Soon after the election, Najib, Mahathir’s one-time protegé, was arrested and charged with criminal breach of trust. Najib has denied any wrongdoing, as has the fund.
The return of the yacht comes after the US Justice Department, which has also been investigating 1MDB, last June filed a forfeiture petition (pdf, p. 2) for the yacht, and for a long list of other assets linked to the 1MDB corruption scandal. US prosecutors alleged that it was purchased by mysterious financier Jho Low in an intricate series of transactions with $250 million in laundered funds. Mr. Low, whom investigators believe orchestrated the corruption at the state fund, couldn’t be reached for comment.
According to the Justice Department, Low and his family members flew to the shipyard of Rotterdam-based shipbuilder Oceanco, which built the yacht, for a tour in September 2013. Later, $250 million made its way into a Cayman Islands bank account in four stages between January and June 2014. The ship was built in 2014.
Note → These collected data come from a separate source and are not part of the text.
-- ==== Sys2Proof/Proofs/SlotPlainRequests.lean ====
section
/-! PROOFS. The requests that touch neither slots nor moves leave the core as it is; those that change a link state alone keep the
invariant. -/

namespace Sys2Proof.Machine

namespace State

variable {s : State}

/-! ### Requests that name a record -/

theorem withHanger_keeps {P : State → Prop} {tag : Nat} {body : Hanger → State × Reply} (h0 : P s)
    (hb : ∀ h, s.hanger? tag = some h → P (body h).1) : P (s.withHanger tag body).1 := by
  unfold State.withHanger
  split
  · exact h0
  · split
    · rename_i h hh; exact hb h hh
    · exact h0

theorem withBath_keeps {P : State → Prop} {st : Nat} {body : Bath → State × Reply} (h0 : P s) (hb : ∀ b, P (body b).1) :
    P (s.withBath st body).1 := by
  unfold State.withBath
  split
  · exact h0
  · split
    · exact hb _
    · exact h0

theorem withGantry_keeps {P : State → Prop} {x : Nat} {body : GantryId → State × Reply} (h0 : P s) (hb : ∀ g, P (body g).1) :
    P (s.withGantry x body).1 := by
  unfold State.withGantry
  split
  · exact hb _
  · exact h0

/-- R140: a report is taken with the move the gantry holds from its grant. -/
theorem report_keeps {P : State → Prop} {g : GantryId} {id : Nat} {phase : Move → Bool} {body : Move → State × Reply} (h0 : P s)
    (hb : ∀ m, m ∈ s.moves → m.id = id → (s.gantry g).granted = some id → phase m = true → P (body m).1) :
    P (s.report g id phase body).1 := by
  unfold State.report
  split
  · exact h0
  · split
    · exact h0
    · split
      · exact h0
      · rename_i hg
        split
        · rename_i m hm
          obtain ⟨hmem, hid⟩ := mem_of_move hm
          split
          · rename_i hp; exact hb m hmem hid (by simpa using hg) hp
          · exact h0
        · exact h0

/-! ### Recipes, settings, modes and ports -/

theorem core_draftRecipe (r n : Nat) : (draftRecipe r n s).1.core = s.core := by
  unfold draftRecipe
  split <;> rfl

theorem core_draftSteps (r f : Nat) (l : List RawStep) : (draftSteps r f l s).1.core = s.core := by
  unfold draftSteps
  split
  · split_ifs <;> rfl
  · rfl

theorem core_writeRecipe (r : Nat) : (writeRecipe r s).1.core = s.core := by
  have stored : ∀ v, (s.storeVersion r v).1.core = s.core := fun v => by
    unfold State.storeVersion
    dsimp only
    split <;> rfl
  unfold writeRecipe
  split
  · rfl
  · split
    · split
      · rfl
      · split
        · rfl
        · dsimp only
          split
          · rfl
          · exact stored _
    · rfl

theorem core_discardStaged (r : Nat) : (discardStaged r s).1.core = s.core := by
  unfold discardStaged
  split_ifs <;> rfl

theorem core_setGuard (gap : Nat) : (setGuard gap s).1.core = s.core := by
  unfold setGuard
  split_ifs <;> rfl

theorem core_setGantry (g lo hi h p m : Nat) : (setGantry g lo hi h p m s).1.core = s.core := by
  unfold setGantry
  refine withGantry_keeps (P := fun t => t.core = s.core) rfl (fun g => ?_)
  dsimp only
  split_ifs
  · rfl
  · rfl
  · rfl
  · exact core_modGantry g (fun _ => rfl)
  · exact core_modGantry g (fun _ => rfl)

theorem core_setGasLimit (g : Nat) : (setGasLimit g s).1.core = s.core := by
  unfold setGasLimit
  split_ifs <;> rfl

theorem core_gasHoldRequest (c k : Nat) : (gasHold c k s).1.core = s.core := by
  unfold gasHold
  split
  · split_ifs
    · rfl
    · exact core_gasHold _ _
    · exact core_gasRelease _ _
  · rfl

/-- A station's gas channel is not of the core. -/
theorem core_assign (st : Nat) (n : Option Nat) : (s.modStation st (fun x => { x with gasChannel := n })).core = s.core :=
  core_modStation rfl (fun _ => rfl)

theorem core_moveChannel (n : Nat) (new : Option Nat) : (s.moveChannel n new).core = s.core := by
  unfold State.moveChannel
  dsimp only
  rw [core_modChannel]
  cases (s.channel n).station with
  | none =>
    cases new with
    | none => rfl
    | some st => exact core_assign st _
  | some old =>
    cases new with
    | none => exact core_assign old _
    | some st => exact (core_assign st _).trans (core_assign old _)

theorem core_startChannel (n : Nat) : (s.startChannel n).core = s.core := by
  unfold State.startChannel
  dsimp only
  split_ifs
  · rfl
  · rfl
  · rw [core_fallDue]; rfl

theorem core_applyChannel (n : Nat) (new : Option Nat) (e : Bool) (b len : Nat) : (s.applyChannel n new e b len).core = s.core := by
  have moved : (if (s.channel n).station = new then s else s.moveChannel n new).core = s.core := by
    split
    · rfl
    · exact core_moveChannel n new
  unfold State.applyChannel
  dsimp only
  split
  · rw [core_modChannel, core_modChannel]; exact moved
  · split
    · rw [core_startChannel, core_modChannel]; exact moved
    · rw [core_modChannel]; exact moved

theorem core_setChannel (c st en b len : Nat) : (setChannel c st en b len s).1.core = s.core := by
  unfold setChannel
  split
  · split_ifs
    · rfl
    · rfl
    · dsimp only
      split
      · rfl
      · exact core_applyChannel _ _ _ _ _
  · rfl

theorem core_runLine : (runLine s).1.core = s.core := by
  unfold runLine
  split
  · rfl
  · exact core_setMode _ _

theorem core_drainLine : (drainLine s).1.core = s.core := by
  unfold drainLine
  split
  · exact core_setMode _ _
  · rfl

theorem core_holdLine : (holdLine s).1.core = s.core := by
  unfold holdLine
  split
  · exact core_setMode _ _
  · rfl

theorem core_stopLine : (stopLine s).1.core = s.core := by
  unfold stopLine
  split
  · rfl
  · exact core_setMode _ _

theorem core_holdAt (t : LineTime) : (Machine.holdAt t s).1.core = s.core := by
  unfold Machine.holdAt
  split_ifs <;> rfl

theorem core_rescueClear (l : Nat) : (rescueClear l s).1.core = s.core := by
  unfold rescueClear
  split_ifs
  · rfl
  · rfl
  · dsimp only
    split
    · split
      · rfl
      · exact core_releaseStation _ _
    · rfl

theorem core_setGrace (hc : s.core.Firm) (g : Nat) : (setGrace g s).1.core = s.core := by
  have regraced : ({ s with grace := clampNat 0 600 g, hangers := s.hangers.map (fun h =>
      { h with imm := h.imm.regrace (clampNat 0 600 g) }) } : State).core = s.core := core_mapHangers (fun _ => rfl)
  have signalled : ∀ t : State, t.core = s.core → (s.tags.foldl (fun t tag => t.signal tag) t).core = s.core := by
    intro t ht
    rw [core_foldl (fun t tag ht => core_signal ht tag) _ _ (by rw [ht]; exact hc), ht]
  exact signalled _ regraced

theorem core_setAlarm (d : Nat) : (setAlarm d s).1.core = s.core := rfl

theorem core_getNotice (p : PortId) : (getNotice p s).1.core = s.core := by
  unfold getNotice
  split
  · exact core_modPort _ _
  · dsimp only
    split
    · rw [core_testAlarm, core_modPort]
    · exact core_modPort _ _

theorem core_setMask (p : PortId) (m : BitVec 16) : (setMask p m s).1.core = s.core := by
  unfold setMask
  split
  · rfl
  · exact core_modPort _ _

/-! ### Baths -/

theorem core_placeInService (st : Nat) : (s.placeInService st).core = s.core := by
  unfold State.placeInService
  split
  · split
    · exact core_setReadiness _ _
    · rfl
  · rfl

theorem core_setBathRequest (hc : s.core.Firm) (st : Nat) (b : BathSettings) : (setBathRequest st b s).1.core = s.core := by
  unfold setBathRequest
  refine withBath_keeps (P := fun t => t.core = s.core) rfl (fun b => ?_)
  have written : ∀ n, (s.writeSettings st b n).core = s.core := fun n => by
    unfold State.writeSettings
    rw [core_convertArea, core_staleDue, core_modBath, core_placeInService, core_storeBath hc]
  dsimp only
  split_ifs
  · rfl
  · rfl
  all_goals exact written _

theorem core_bathReport (hc : s.core.Firm) (st : Nat) (z : Int) : (bathReport st z s).1.core = s.core := by
  unfold bathReport
  refine withBath_keeps (P := fun t => t.core = s.core) rfl (fun b => ?_)
  split
  · rfl
  · show (s.acceptReading st b z).core = s.core
    unfold State.acceptReading State.judge
    split
    · rw [core_tripBath, core_storeBath hc]
    · rw [core_setReadiness, core_storeBath hc]

theorem core_bathTrip (st : Nat) : (bathTrip st s).1.core = s.core := by
  unfold bathTrip
  refine withBath_keeps (P := fun t => t.core = s.core) rfl (fun b => ?_)
  split
  · rfl
  · exact core_tripBath _ _

theorem core_clearTrip (st : Nat) (b : Bath) : (s.clearTrip st b).core = s.core := by
  unfold State.clearTrip
  dsimp only
  split <;> simp

theorem core_bathClear (st : Nat) : (bathClear st s).1.core = s.core := by
  unfold bathClear
  refine withBath_keeps (P := fun t => t.core = s.core) rfl (fun b => ?_)
  split
  · rfl
  · split
    · split
      · rfl
      · exact core_clearTrip _ _
    · exact core_clearTrip _ _

theorem core_replenished (st : Nat) : (replenished st s).1.core = s.core := by
  unfold replenished
  refine withBath_keeps (P := fun t => t.core = s.core) rfl (fun b => ?_)
  split <;> rfl

/-! ### Link states -/

theorem firm_gantryPause (hc : s.core.Firm) (g : Nat) : (gantryPause g s).1.core.Firm := by
  unfold gantryPause
  refine withGantry_keeps (P := fun t => t.core.Firm) hc (fun g => ?_)
  split
  · show ((s.setLink g .paused).notifyPause g 0).core.Firm
    rw [core_notifyPause]
    exact firm_setLink hc g _
  · split
    · exact hc
    · show ((s.modGantry g _).notifyPause g 1).core.Firm
      rw [core_notifyPause, core_modGantry g (by exact fun _ => rfl)]
      exact hc
  all_goals exact hc

theorem firm_gantryResume (hc : s.core.Firm) (g : Nat) : (gantryResume g s).1.core.Firm := by
  unfold gantryResume
  refine withGantry_keeps (P := fun t => t.core.Firm) hc (fun g => ?_)
  split
  · show (((s.setLink g .ready).notifyPause g 2).readyWork g).core.Firm
    rw [core_readyWork, core_notifyPause]
    exact firm_setLink hc g _
  · split
    · show ((s.modGantry g _).notifyPause g 2).core.Firm
      rw [core_notifyPause, core_modGantry g (by exact fun _ => rfl)]
      exact hc
    · exact hc

theorem firm_hello (hc : s.core.Firm) (g : GantryId) : (hello g s).1.core.Firm := by
  unfold hello
  dsimp only
  split
  · split_ifs
    · exact hc
    · exact hc
    · exact firm_setLink (by rw [core_modGantry g (by exact fun _ => rfl)]; exact hc) g _
  · exact hc
  · exact hc

theorem firm_homed (hc : s.core.Firm) (g : GantryId) : (homed g s).1.core.Firm := by
  unfold homed
  split
  · show (((s.modGantry g (fun r => r.standAt r.homing)).setLink g .ready).readyWork g).core.Firm
    rw [core_readyWork]
    exact firm_setLink (by rw [core_modGantry g (by exact fun _ => rfl)]; exact hc) g _
  · exact hc

end State

end Sys2Proof.Machine
end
In February, the Equanimity was seized by Indonesian authorities as it sailed to Bali. On Monday, Mahathir thanked Indonesia’s president on Facebook for returning the yacht to Malaysia. Authorities are now expected to take inventory, open it for public viewing, and then sell it off. The US Justice Department has sought to put its own efforts to seize the yacht on hold in the meantime.
Some of the ill-gotten gains purchased with 1MDB funds can never be recovered—for example, the millions of dollars spent on champagne for the celebrities and financiers Low cultivated. But the Equanimity is hopefully just one of many assets that will eventually make their way back to Malaysia.
Update: The story has been updated to note the yacht’s arrival in Malaysia.